───── Information
-- ==== Sys2Proof/Proofs/FrameEnds.lean ====
section
/-! Ends of frames: proving frames accepted (R166 to R172), O50; rejected frames (R35, R44, R51, R84, R166), O51; service
transactions (R49, R50), O46. -/

namespace Sys2Proof.Machine

/-! ## The end of a run (R170, R171) -/

/-- What the end of a run leaves, its consequences included. -/
theorem State.RunOver.leaves {s t : State} {p : Session} {st : Status} (h : s.RunOver t p st) :
    t.chain = { s.chain with st := .running, session := none, streak := if s.chain.st = .running then s.chain.streak else 0 }
    ∧ t.tables = s.tables ∧ t.zones = s.zones ∧ t.flow = s.flow ∧ t.scanDue = true ∧ t.Noticed .chain
    ∧ t.link.replies = s.link.replies ++ [⟨0x32, p.tag, st, p.results⟩] := by
  obtain ⟨u, hfin, hu, hn⟩ := h
  have hs : Settles u t := hfin ▸ Settles.finish u
  have hchain : u.chain = { s.chain with st := .running, session := none, streak := if s.chain.st = .running then s.chain.streak else 0 } :=
    (congrArg State.chain hu :)
  have htables : u.tables = s.tables := (congrArg State.tables hu :)
  have hzones : u.zones = s.zones := (congrArg State.zones hu :)
  have hflow : u.flow = s.flow := (congrArg State.flow hu :)
  have hdue : u.scanDue = true := (congrArg State.scanDue hu :)
  have hreplies : u.link.replies = s.link.replies ++ [⟨0x32, p.tag, st, p.results⟩] := (congrArg (·.link.replies) hu :)
  have hnoticed : u.Noticed .chain := fun hm => by
    rw [hn, State.noticesWith]
    split
    · simp
    · next hc => rw [htables] at hm; exact Classical.byContradiction fun hx => hc ⟨hm, hx⟩
  have hmask : t.tables.mask = u.tables.mask := congrArg TableStore.mask hs.tables
  clear hu hfin
  exact ⟨hs.chain.trans hchain, hs.tables.trans htables, hs.zones.trans hzones, hs.flow.trans hflow, hs.due hdue,
    hnoticed.mono hmask hs.joins, hs.replies.trans hreplies⟩

/-! ## Accepted proving frames -/

theorem acceptedEnd_congr {t v : State} (s : State) (f : Frame) (hr : t.ring = v.ring) (hf : t.freeCount = v.freeCount) :
    s.acceptedEnd f t = s.acceptedEnd f v := by
  rw [State.acceptedEnd, State.acceptedEnd, State.frameOver, State.frameOver, hr, hf]

theorem rejectedEnd_congr {t v : State} (s : State) (f : Frame) (hr : t.ring = v.ring) (hf : t.freeCount = v.freeCount) :
    s.rejectedEnd f t = s.rejectedEnd f v := by
  rw [State.rejectedEnd, State.rejectedEnd, State.frameOver, State.frameOver, hr, hf]

/-- The session after test frame `k` (R166 to R168). -/
def State.tested (s : State) (p : Session) (k : Nat) (ret : List Bool) : Session :=
  { p with cards := s.compareTest p k ret, tested := p.tested + 1, next := .test (k + 1) }

theorem exec_testFrameAccepted {s : State} {f : Frame} {cdi : List Bool} {p : Session} {k : Nat} (h : s.Returns (.test k) f cdi true)
    (hq : s.chain.session = some p) : ∃ v : State, v = s.acceptedEnd f v ∧ exec (.testFrameAccepted cdi) s = .next
      (if k + 1 = p.count && !p.abort then v.endRun (s.tested p k (f.returned cdi)) (takenStatus p.adjusted)
        else v.continueRun (s.tested p k (f.returned cdi))) := by
  obtain ⟨v, hv, hend⟩ := atFrameEnd_accepted h (allows := fun p => match p with | .test _ => true | _ => false) rfl _
  refine ⟨v, hend, (congrArg Host.Outcome.next hv).trans ?_⟩
  obtain ⟨⟨-, -, hp, -⟩, -⟩ := h
  have hs : v.chain.session = some p := by rw [hend]; exact hq
  have hc : v.compareTest p k (f.returned cdi) = s.compareTest p k (f.returned cdi) := by rw [hend]; rfl
  rw [hp, hs]
  simp only [State.testAccepted, State.tested, hc]

theorem exec_reloadFrameAccepted {s : State} {f : Frame} {cdi : List Bool} {p : Session} {k : Nat}
    (h : s.Returns (.reload k) f cdi true) (hq : s.chain.session = some p) :
    ∃ v : State, v = s.acceptedEnd f v ∧ exec (.reloadFrameAccepted cdi) s = .next (v.reloadAccepted p) := by
  obtain ⟨v, hv, hend⟩ := atFrameEnd_accepted h (allows := fun p => match p with | .reload _ => true | _ => false) rfl _
  refine ⟨v, hend, (congrArg Host.Outcome.next hv).trans ?_⟩
  have hs : v.chain.session = some p := by rw [hend]; exact hq
  rw [hs]

theorem continueRun_on {p : Session} (ha : p.abort = false) (hs : p.sent < 16) (s : State) : s.continueRun p = s.withSession (some p) :=
  if_neg (by rw [ha, Bool.false_or, decide_eq_false (by simpa [Config.provingFrameMax] using hs)]; exact Bool.false_ne_true)

theorem continueRun_over {p : Session} (h : p.abort = true ∨ 16 ≤ p.sent) (s : State) : s.continueRun p = s.endRun p .aborted :=
  if_pos (by rw [Bool.or_eq_true]; exact h.imp_right decide_eq_true)

/-- R166: a reload frame that was taken is followed by the test frame it was sent for. -/
theorem reloadAccepted_eq {p : Session} {k n : Nat} (h : p.next = .reload k n) (s : State) :
    s.reloadAccepted p = s.continueRun { p with next := .test n } := by
  rw [State.reloadAccepted, h]

/-- R171: a reload frame that was the last the session may send. -/
theorem reloadAccepted_over {p : Session} (h : p.abort = true ∨ 16 ≤ p.sent) (s : State) :
    ∃ q : Session, s.reloadAccepted p = s.endRun q .aborted ∧ q.tag = p.tag ∧ q.results = p.results := by
  cases hn : p.next with
  | test k => exact ⟨p, by rw [State.reloadAccepted, hn]; exact continueRun_over h s, rfl, rfl⟩
  | reload k n => exact ⟨{ p with next := .test n }, by rw [reloadAccepted_eq hn]; exact continueRun_over (p := { p with next := .test n }) h s, rfl, rfl⟩

/-- The state at the end of a frame, read off any state with its cards. -/
theorem endRun_acceptedEnd {s v : State} {f : Frame} (hv : v = s.acceptedEnd f v) (p : Session) (st : Status) :
    s.acceptedEnd f (v.endRun p st) = v := by
  obtain ⟨hring, hcount⟩ := endRun_ring p st v
  exact (acceptedEnd_congr s f hring hcount).trans hv.symm

/-- An accepted frame whose session ends with it. -/
theorem acceptedRun_ends {s v : State} {f : Frame} (hv : v = s.acceptedEnd f v) {p q : Session} {st : Status}
    (hq : q.tag = p.tag) (hr : q.results = p.results) :
    ∃ t : State, v.endRun q st = t ∧ t.chain.st = .running ∧ t.chain.session = none ∧ t.scanDue = true ∧ t.chain.rejects = 0
      ∧ t.tables = s.tables ∧ t.zones = s.zones ∧ t.flow = s.flow
      ∧ t.link.replies = s.link.replies ++ [⟨0x32, p.tag, st, p.results⟩] ∧ t.Noticed .chain ∧ (s.acceptedEnd f t).RunOver t p st := by
  have hover := (endRun_over q st v).congr (q := p) hq.symm hr.symm
  have hend := endRun_acceptedEnd hv q st
  generalize v.endRun q st = t at hover hend
  obtain ⟨hchain, htables, hzones, hflow, hdue, hnoticed, hreplies⟩ := hover.leaves
  have htables' : v.tables = s.tables := by rw [hv]; rfl
  have hzones' : v.zones = s.zones := by rw [hv]; rfl
  have hflow' : v.flow = s.flow := by rw [hv]; rfl
  have hrejects : v.chain.rejects = 0 := by rw [hv]; rfl
  have hreplies' : v.link.replies = s.link.replies := by rw [hv]; rfl
  refine ⟨t, rfl, by rw [hchain], by rw [hchain], hdue, by rw [hchain]; exact hrejects, htables.trans htables', hzones.trans hzones',
    hflow.trans hflow', by rw [hreplies, hreplies'], hnoticed, by rw [hend]; exact hover⟩

/-! ## The comparison (R167, R168) -/

theorem compareTest_lost {p : Session} (h : p.readback = false) (s : State) (ret : List Bool) : s.compareTest p 0 ret = p.cards := by
  rw [State.compareTest, if_pos rfl, h, if_neg Bool.false_ne_true]

theorem compareTest_readback {p : Session} (h : p.readback = true) (s : State) (ret : List Bool) :
    s.compareTest p 0 ret = p.cards.mapIdx (s.readbackOf ret) := by
  rw [State.compareTest, if_pos rfl, h, if_pos rfl]

theorem compareTest_echo {k : Nat} (h : 0 < k) (p : Session) (s : State) (ret : List Bool) :
    s.compareTest p k ret = p.cards.mapIdx (s.echoCheckOf (s.provingPayload p (k - 1)) ret k) := by
  rw [State.compareTest, if_neg (by omega)]

theorem compareTest_length (p : Session) (k : Nat) (s : State) (ret : List Bool) : (s.compareTest p k ret).length = p.cards.length := by
  unfold State.compareTest
  split
  · split
    · rw [List.length_mapIdx]
    · rfl
  · rw [List.length_mapIdx]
──────────
Exercise directions:
Only the lines from the one containing "rw [State.compareTest, if_pos rfl, h, if_pos" through the end of the records above belong in the answer, each exactly as written.

Written answer:
  rw [State.compareTest, if_pos rfl, h, if_pos rfl]

theorem compareTest_echo {k : Nat} (h : 0 < k) (p : Session) (s : State) (ret : List Bool) :
    s.compareTest p k ret = p.cards.mapIdx (s.echoCheckOf (s.provingPayload p (k - 1)) ret k) := by
  rw [State.compareTest, if_neg (by omega)]

theorem compareTest_length (p : Session) (k : Nat) (s : State) (ret : List Bool) : (s.compareTest p k ret).length = p.cards.length := by
  unfold State.compareTest
  split
  · split
    · rw [List.length_mapIdx]
    · rfl
  · rw [List.length_mapIdx]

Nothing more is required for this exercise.